[Collected data entries]
Start of Block

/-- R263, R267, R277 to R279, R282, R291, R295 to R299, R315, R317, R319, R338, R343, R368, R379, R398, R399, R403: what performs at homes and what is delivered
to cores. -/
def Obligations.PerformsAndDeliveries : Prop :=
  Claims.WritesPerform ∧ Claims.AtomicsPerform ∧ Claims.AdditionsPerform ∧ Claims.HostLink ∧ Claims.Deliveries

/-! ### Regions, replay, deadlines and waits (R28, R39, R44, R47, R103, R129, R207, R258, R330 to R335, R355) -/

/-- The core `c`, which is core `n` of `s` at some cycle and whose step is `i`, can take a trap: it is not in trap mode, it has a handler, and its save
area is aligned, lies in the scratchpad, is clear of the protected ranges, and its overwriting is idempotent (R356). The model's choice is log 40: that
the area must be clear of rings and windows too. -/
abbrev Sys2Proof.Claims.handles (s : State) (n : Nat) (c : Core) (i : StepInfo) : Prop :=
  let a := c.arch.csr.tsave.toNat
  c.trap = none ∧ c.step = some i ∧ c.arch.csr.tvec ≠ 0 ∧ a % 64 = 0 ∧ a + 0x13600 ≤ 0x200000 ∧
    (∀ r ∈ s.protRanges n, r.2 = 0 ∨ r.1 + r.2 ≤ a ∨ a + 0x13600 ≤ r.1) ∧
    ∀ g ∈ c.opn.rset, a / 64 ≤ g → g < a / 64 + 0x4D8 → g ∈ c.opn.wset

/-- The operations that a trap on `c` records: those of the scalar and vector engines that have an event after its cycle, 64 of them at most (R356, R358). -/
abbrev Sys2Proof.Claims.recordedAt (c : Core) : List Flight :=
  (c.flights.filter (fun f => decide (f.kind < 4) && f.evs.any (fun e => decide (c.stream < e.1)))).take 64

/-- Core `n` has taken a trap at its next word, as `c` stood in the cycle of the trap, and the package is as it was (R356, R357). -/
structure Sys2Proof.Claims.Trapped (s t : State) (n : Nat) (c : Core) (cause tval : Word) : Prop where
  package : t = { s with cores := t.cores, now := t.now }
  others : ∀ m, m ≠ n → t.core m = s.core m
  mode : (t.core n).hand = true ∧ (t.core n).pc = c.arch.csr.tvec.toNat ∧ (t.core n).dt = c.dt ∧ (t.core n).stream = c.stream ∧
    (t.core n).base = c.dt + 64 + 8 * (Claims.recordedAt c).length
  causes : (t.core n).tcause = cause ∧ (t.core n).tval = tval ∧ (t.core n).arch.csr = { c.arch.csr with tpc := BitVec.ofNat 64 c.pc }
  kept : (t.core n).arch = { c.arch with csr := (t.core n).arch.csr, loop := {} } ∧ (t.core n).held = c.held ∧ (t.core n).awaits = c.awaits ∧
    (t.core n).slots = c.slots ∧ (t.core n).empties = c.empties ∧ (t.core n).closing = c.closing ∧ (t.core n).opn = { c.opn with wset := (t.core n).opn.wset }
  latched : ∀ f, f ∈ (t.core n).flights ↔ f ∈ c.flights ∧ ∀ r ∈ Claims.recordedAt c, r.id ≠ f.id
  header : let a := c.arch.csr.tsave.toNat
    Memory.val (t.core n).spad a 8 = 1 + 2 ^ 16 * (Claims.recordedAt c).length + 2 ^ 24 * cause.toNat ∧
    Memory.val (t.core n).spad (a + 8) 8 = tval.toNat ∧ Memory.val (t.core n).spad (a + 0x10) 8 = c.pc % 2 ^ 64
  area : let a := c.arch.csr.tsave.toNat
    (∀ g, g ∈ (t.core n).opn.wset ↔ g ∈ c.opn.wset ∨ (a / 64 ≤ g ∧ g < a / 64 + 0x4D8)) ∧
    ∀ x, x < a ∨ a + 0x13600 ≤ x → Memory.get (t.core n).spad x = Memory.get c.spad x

End of Block

**Your instructions**
Please print the records above exactly, leaving nothing out.

**Result of this exercise**
/-- R263, R267, R277 to R279, R282, R291, R295 to R299, R315, R317, R319, R338, R343, R368, R379, R398, R399, R403: what performs at homes and what is delivered
to cores. -/
def Obligations.PerformsAndDeliveries : Prop :=
  Claims.WritesPerform ∧ Claims.AtomicsPerform ∧ Claims.AdditionsPerform ∧ Claims.HostLink ∧ Claims.Deliveries

/-! ### Regions, replay, deadlines and waits (R28, R39, R44, R47, R103, R129, R207, R258, R330 to R335, R355) -/

/-- The core `c`, which is core `n` of `s` at some cycle and whose step is `i`, can take a trap: it is not in trap mode, it has a handler, and its save
area is aligned, lies in the scratchpad, is clear of the protected ranges, and its overwriting is idempotent (R356). The model's choice is log 40: that
the area must be clear of rings and windows too. -/
abbrev Sys2Proof.Claims.handles (s : State) (n : Nat) (c : Core) (i : StepInfo) : Prop :=
  let a := c.arch.csr.tsave.toNat
  c.trap = none ∧ c.step = some i ∧ c.arch.csr.tvec ≠ 0 ∧ a % 64 = 0 ∧ a + 0x13600 ≤ 0x200000 ∧
    (∀ r ∈ s.protRanges n, r.2 = 0 ∨ r.1 + r.2 ≤ a ∨ a + 0x13600 ≤ r.1) ∧
    ∀ g ∈ c.opn.rset, a / 64 ≤ g → g < a / 64 + 0x4D8 → g ∈ c.opn.wset

/-- The operations that a trap on `c` records: those of the scalar and vector engines that have an event after its cycle, 64 of them at most (R356, R358). -/
abbrev Sys2Proof.Claims.recordedAt (c : Core) : List Flight :=
  (c.flights.filter (fun f => decide (f.kind < 4) && f.evs.any (fun e => decide (c.stream < e.1)))).take 64

/-- Core `n` has taken a trap at its next word, as `c` stood in the cycle of the trap, and the package is as it was (R356, R357). -/
structure Sys2Proof.Claims.Trapped (s t : State) (n : Nat) (c : Core) (cause tval : Word) : Prop where
  package : t = { s with cores := t.cores, now := t.now }
  others : ∀ m, m ≠ n → t.core m = s.core m
  mode : (t.core n).hand = true ∧ (t.core n).pc = c.arch.csr.tvec.toNat ∧ (t.core n).dt = c.dt ∧ (t.core n).stream = c.stream ∧
    (t.core n).base = c.dt + 64 + 8 * (Claims.recordedAt c).length
  causes : (t.core n).tcause = cause ∧ (t.core n).tval = tval ∧ (t.core n).arch.csr = { c.arch.csr with tpc := BitVec.ofNat 64 c.pc }
  kept : (t.core n).arch = { c.arch with csr := (t.core n).arch.csr, loop := {} } ∧ (t.core n).held = c.held ∧ (t.core n).awaits = c.awaits ∧
    (t.core n).slots = c.slots ∧ (t.core n).empties = c.empties ∧ (t.core n).closing = c.closing ∧ (t.core n).opn = { c.opn with wset := (t.core n).opn.wset }
  latched : ∀ f, f ∈ (t.core n).flights ↔ f ∈ c.flights ∧ ∀ r ∈ Claims.recordedAt c, r.id ≠ f.id
  header : let a := c.arch.csr.tsave.toNat
    Memory.val (t.core n).spad a 8 = 1 + 2 ^ 16 * (Claims.recordedAt c).length + 2 ^ 24 * cause.toNat ∧
    Memory.val (t.core n).spad (a + 8) 8 = tval.toNat ∧ Memory.val (t.core n).spad (a + 0x10) 8 = c.pc % 2 ^ 64
  area : let a := c.arch.csr.tsave.toNat
    (∀ g, g ∈ (t.core n).opn.wset ↔ g ∈ c.opn.wset ∨ (a / 64 ≤ g ∧ g < a / 64 + 0x4D8)) ∧
    ∀ x, x < a ∨ a + 0x13600 ≤ x → Memory.get (t.core n).spad x = Memory.get c.spad x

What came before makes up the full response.